Guest Blog Post, William J. Cobb: On the Road, Writing in My Head

So I’m currently on a mini-book tour of Texas, although I don’t know if “mini” ever applies to much in Texas, since this wee ramble over the interstate prairie includes 3,000-plus miles of driving in 12 days. That’s a lot of hours of sitting behind the steering wheel, staring at the road, driving on mental autopilot, working on my next novel—in my head. As a young writer, just starting out, I used to write every day religiously, believing that constant work is the key to success, which it is. But now I value more the thinking-time: If I know what I want to say, I can usually find the time to sit down and say it. The “constant work” is complex, and involves more than writing that next scene of, say, a 35-year-old woman holding a teenage boy hostage, whom she caught tom-peeping her, and whom she shot. But now she has to dress his wounds, feed and care for him, and decide how to return him to his father, who scares her, who she thinks is abusing the boy. To add to that complexity, I’m currently promoting my novel The Bird Saviors, just out this summer, and have a deadline of November 1 for the final draft of a new book of short stories, which already has a publisher. All that is fine and dandy, but what I really want to do is write the new one, tentatively titled The Lost Person. (That may change. The title, I mean. I tend to come up with a dozen/20 titles before throwing up my hands in despair and choosing Contestant Number One, or whatever sounds good that day. My first title was The Donkey Woman. Then I thought: Hmmm. That may give the wrong impression. And the first words you see on a book shouldn’t give a wrong impression, right?)
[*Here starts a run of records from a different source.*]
-- ==== Sys2Proof/Laws/KeepOperands.lean ====
section
/-!
SUPPORT. What the operations of Machine/Operands.lean keep (Laws/Keep.lean).
-/

namespace Sys2Proof.Machine

open Sys2Proof

theorem State.start_keeps (s : State) (d : Desc) :
    Keeps s (State.start s d) := by
  unfold State.start
  extract_lets _
  repeat' first
    | (with_reducible first
        | assumption
        | exact .refl _
        | apply Keeps.ite
        | fail_if_no_progress refine Keeps.mk' ?_ rfl rfl rfl rfl rfl rfl)

theorem State.ringData_keeps (s : State) (op : Nat) (ok : Bool) (data : List Byte) (body : Desc → State → State) (hbody : ∀ a0 x, Keeps x (body a0 x)) :
    Keeps s (State.ringData s op ok data body) := by
  unfold State.ringData
  repeat' first
    | (with_reducible first
        | assumption
        | exact .refl _
        | apply Keeps.ite
        | apply Keeps.after (State.done_keeps ..)
        | apply Keeps.after (State.replicate_keeps ..)
        | apply Keeps.after (State.start_keeps ..)
        | apply Keeps.after (hbody ..)
        | fail_if_no_progress refine Keeps.mk' ?_ rfl rfl rfl rfl rfl rfl)
    | split

theorem State.ringCmd_keeps (s : State) (op : Nat) (body : Desc → State → State) (hbody : ∀ a0 x, Keeps x (body a0 x)) :
    Keeps s (State.ringCmd s op body) := by
  unfold State.ringCmd
  repeat' first
    | (with_reducible first
        | assumption
        | exact .refl _
        | apply Keeps.ite
        | apply Keeps.after (State.ringData_keeps (hbody := ?_) ..))

theorem State.defer_keeps (s : State) (d : Desc) :
    Keeps s (State.defer s d) := by
  unfold State.defer
  extract_lets _
  repeat' first
    | (with_reducible first
        | assumption
        | exact .refl _
        | apply Keeps.ite
        | fail_if_no_progress refine Keeps.mk' ?_ rfl rfl rfl rfl rfl rfl)

theorem State.checked_keeps (s : State) (d : Desc) (cs : List (Bool × Nat)) (ok : State → State) (hok : ∀ x, Keeps x (ok x)) :
    Keeps s (State.checked s d cs ok) := by
  unfold State.checked
  repeat' first
    | (with_reducible first
        | assumption
        | exact .refl _
        | apply Keeps.ite
        | apply Keeps.after (State.done_keeps ..)
        | apply Keeps.after (hok ..)
        | fail_if_no_progress refine Keeps.mk' ?_ rfl rfl rfl rfl rfl rfl)
    | split

end Sys2Proof.Machine
end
When I don’t have the time to sit down and write, it seems I’m often driving. I drive and think, What should happen next? This woman is nicknamed The Tooth Fairy by the boy, because she looks like what he imagines the Tooth Fairy would, if the TF were real. She works at a bar/restaurant, and she hates drinkers and eaters. She constantly sees the big bellies and pink faces of Good Time Charlies, and she’s developed a decidedly sour view of mankind. Should the boy’s father be one of her customers? (Probably.) Should he make a pass at her? (Hmmm. Probably not. But maybe.) What about the boy’s mother? What happens if the father thinks someone else has abducted his son, and is certain he knows the identity of his abductor, but he’s wrong? What would he do? (I suspect this part will end very, very badly.)

What I see on the road often ends up in my fiction: In an early scene of The Bird Saviors, an ornithologist picks up a dead hawk’s body on the roadside (did that). On a recent trip I snapped this photo of what appears to be a unicorn, but what I guess to be a rather unusual white donkey. I’m betting that beast makes a cameo appearance in The Lost Person, or whatever it ends up being called—The Donkey Princess, maybe. Because wherever there’s a unicorn, a princess has to be waiting in the wings.